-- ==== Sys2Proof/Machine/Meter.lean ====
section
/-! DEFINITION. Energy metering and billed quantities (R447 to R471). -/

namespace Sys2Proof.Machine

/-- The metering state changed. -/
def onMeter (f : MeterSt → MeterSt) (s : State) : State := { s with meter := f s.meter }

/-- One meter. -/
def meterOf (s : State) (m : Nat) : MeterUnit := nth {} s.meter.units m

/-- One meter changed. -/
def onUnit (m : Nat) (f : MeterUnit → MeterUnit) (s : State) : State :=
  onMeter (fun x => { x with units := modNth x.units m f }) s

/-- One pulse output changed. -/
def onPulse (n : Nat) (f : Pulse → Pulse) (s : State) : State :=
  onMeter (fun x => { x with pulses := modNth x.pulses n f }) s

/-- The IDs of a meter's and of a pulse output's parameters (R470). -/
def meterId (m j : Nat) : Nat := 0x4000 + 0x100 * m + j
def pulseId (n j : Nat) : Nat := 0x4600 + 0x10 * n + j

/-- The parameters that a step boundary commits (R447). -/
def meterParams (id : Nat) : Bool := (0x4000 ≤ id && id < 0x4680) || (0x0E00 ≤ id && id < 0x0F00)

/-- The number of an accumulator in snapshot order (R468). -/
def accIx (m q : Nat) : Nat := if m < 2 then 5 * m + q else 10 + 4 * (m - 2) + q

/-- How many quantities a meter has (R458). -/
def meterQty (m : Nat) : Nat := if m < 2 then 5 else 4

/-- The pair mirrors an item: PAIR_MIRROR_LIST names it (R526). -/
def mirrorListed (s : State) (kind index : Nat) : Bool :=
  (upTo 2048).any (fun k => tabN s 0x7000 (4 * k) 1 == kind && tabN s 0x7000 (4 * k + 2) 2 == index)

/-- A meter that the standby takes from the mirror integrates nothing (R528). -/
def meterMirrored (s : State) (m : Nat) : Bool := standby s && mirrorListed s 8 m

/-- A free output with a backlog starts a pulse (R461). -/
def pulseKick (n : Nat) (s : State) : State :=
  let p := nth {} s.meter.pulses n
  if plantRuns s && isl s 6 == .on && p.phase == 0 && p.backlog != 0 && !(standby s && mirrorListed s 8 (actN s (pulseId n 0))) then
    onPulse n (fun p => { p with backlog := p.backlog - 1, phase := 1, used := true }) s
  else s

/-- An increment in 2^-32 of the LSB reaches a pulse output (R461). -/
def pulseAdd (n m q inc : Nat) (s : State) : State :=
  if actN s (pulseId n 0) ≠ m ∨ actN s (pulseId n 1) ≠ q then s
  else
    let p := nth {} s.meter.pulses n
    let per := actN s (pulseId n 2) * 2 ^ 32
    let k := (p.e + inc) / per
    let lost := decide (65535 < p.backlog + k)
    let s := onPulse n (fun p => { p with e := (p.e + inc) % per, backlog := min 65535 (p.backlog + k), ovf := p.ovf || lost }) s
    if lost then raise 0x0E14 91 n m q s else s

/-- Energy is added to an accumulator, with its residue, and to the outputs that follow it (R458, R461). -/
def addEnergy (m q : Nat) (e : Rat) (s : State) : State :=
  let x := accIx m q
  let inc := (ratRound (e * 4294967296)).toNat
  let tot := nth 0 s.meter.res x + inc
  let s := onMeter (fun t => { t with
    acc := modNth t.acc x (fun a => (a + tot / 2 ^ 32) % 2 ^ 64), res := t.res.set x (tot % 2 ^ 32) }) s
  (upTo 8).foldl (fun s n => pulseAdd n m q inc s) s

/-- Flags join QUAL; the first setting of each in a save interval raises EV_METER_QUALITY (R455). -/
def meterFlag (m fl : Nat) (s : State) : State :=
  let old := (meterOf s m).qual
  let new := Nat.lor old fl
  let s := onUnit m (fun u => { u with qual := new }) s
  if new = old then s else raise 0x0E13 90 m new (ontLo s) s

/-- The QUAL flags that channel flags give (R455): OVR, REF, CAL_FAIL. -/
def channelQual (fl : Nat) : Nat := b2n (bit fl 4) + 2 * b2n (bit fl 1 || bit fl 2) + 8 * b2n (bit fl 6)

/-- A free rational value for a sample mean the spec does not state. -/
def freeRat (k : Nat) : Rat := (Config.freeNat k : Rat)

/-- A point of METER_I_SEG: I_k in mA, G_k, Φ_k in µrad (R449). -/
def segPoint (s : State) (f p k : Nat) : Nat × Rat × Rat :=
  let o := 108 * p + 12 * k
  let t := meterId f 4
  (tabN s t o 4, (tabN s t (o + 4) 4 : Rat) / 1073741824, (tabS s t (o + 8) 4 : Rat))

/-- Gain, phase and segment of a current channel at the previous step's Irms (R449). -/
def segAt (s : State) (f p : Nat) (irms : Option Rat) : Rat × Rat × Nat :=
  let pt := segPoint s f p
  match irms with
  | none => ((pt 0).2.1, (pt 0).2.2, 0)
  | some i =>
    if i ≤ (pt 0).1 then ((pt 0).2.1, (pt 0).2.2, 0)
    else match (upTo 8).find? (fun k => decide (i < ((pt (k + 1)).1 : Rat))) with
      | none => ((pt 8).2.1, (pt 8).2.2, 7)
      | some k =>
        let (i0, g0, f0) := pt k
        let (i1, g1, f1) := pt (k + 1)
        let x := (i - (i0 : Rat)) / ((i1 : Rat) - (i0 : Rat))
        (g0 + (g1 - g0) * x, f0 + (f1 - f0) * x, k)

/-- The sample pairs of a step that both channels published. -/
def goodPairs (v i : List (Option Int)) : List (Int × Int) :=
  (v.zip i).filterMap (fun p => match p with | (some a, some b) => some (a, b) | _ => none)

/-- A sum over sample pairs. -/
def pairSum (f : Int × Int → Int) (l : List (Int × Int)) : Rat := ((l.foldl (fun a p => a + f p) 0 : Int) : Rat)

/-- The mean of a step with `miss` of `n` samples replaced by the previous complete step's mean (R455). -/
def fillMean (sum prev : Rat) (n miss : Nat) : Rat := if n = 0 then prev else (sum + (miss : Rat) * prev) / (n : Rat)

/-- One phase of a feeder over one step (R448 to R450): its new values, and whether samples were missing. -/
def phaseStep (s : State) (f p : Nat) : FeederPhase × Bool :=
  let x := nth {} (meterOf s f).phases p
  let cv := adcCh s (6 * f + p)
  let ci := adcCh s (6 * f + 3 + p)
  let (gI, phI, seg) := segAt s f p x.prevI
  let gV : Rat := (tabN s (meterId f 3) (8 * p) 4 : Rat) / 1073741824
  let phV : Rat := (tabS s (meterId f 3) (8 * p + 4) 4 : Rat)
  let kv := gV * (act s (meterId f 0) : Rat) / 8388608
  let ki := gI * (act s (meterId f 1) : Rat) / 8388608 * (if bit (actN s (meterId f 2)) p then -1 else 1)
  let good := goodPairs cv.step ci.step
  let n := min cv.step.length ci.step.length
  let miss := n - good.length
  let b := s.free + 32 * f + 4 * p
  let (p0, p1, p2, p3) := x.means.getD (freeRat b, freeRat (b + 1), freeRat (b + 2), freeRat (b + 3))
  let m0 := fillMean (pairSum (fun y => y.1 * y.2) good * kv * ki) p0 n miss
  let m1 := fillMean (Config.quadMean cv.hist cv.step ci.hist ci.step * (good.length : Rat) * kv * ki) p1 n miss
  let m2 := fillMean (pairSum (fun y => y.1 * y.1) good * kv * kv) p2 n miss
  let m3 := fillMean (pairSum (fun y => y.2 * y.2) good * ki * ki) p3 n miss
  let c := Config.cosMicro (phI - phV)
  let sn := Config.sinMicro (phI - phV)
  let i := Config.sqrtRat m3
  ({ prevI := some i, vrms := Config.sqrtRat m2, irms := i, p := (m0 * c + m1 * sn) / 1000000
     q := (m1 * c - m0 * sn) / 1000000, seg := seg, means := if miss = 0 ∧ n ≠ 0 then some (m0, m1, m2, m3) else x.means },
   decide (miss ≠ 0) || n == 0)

□ □ □

■ **ACTIVITY**: Look over the material above and report each line holding "else".

■ **ANSWER SECTION**:
def accIx (m q : Nat) : Nat := if m < 2 then 5 * m + q else 10 + 4 * (m - 2) + q
def meterQty (m : Nat) : Nat := if m < 2 then 5 else 4
  else s
  else
    if lost then raise 0x0E14 91 n m q s else s
  if new = old then s else raise 0x0E13 90 m new (ontLo s) s
    else match (upTo 8).find? (fun k => decide (i < ((pt (k + 1)).1 : Rat))) with
def fillMean (sum prev : Rat) (n miss : Nat) : Rat := if n = 0 then prev else (sum + (miss : Rat) * prev) / (n : Rat)
  let ki := gI * (act s (meterId f 1) : Rat) / 8388608 * (if bit (actN s (meterId f 2)) p then -1 else 1)
     q := (m1 * c - m0 * sn) / 1000000, seg := seg, means := if miss = 0 ∧ n ≠ 0 then some (m0, m1, m2, m3) else x.means },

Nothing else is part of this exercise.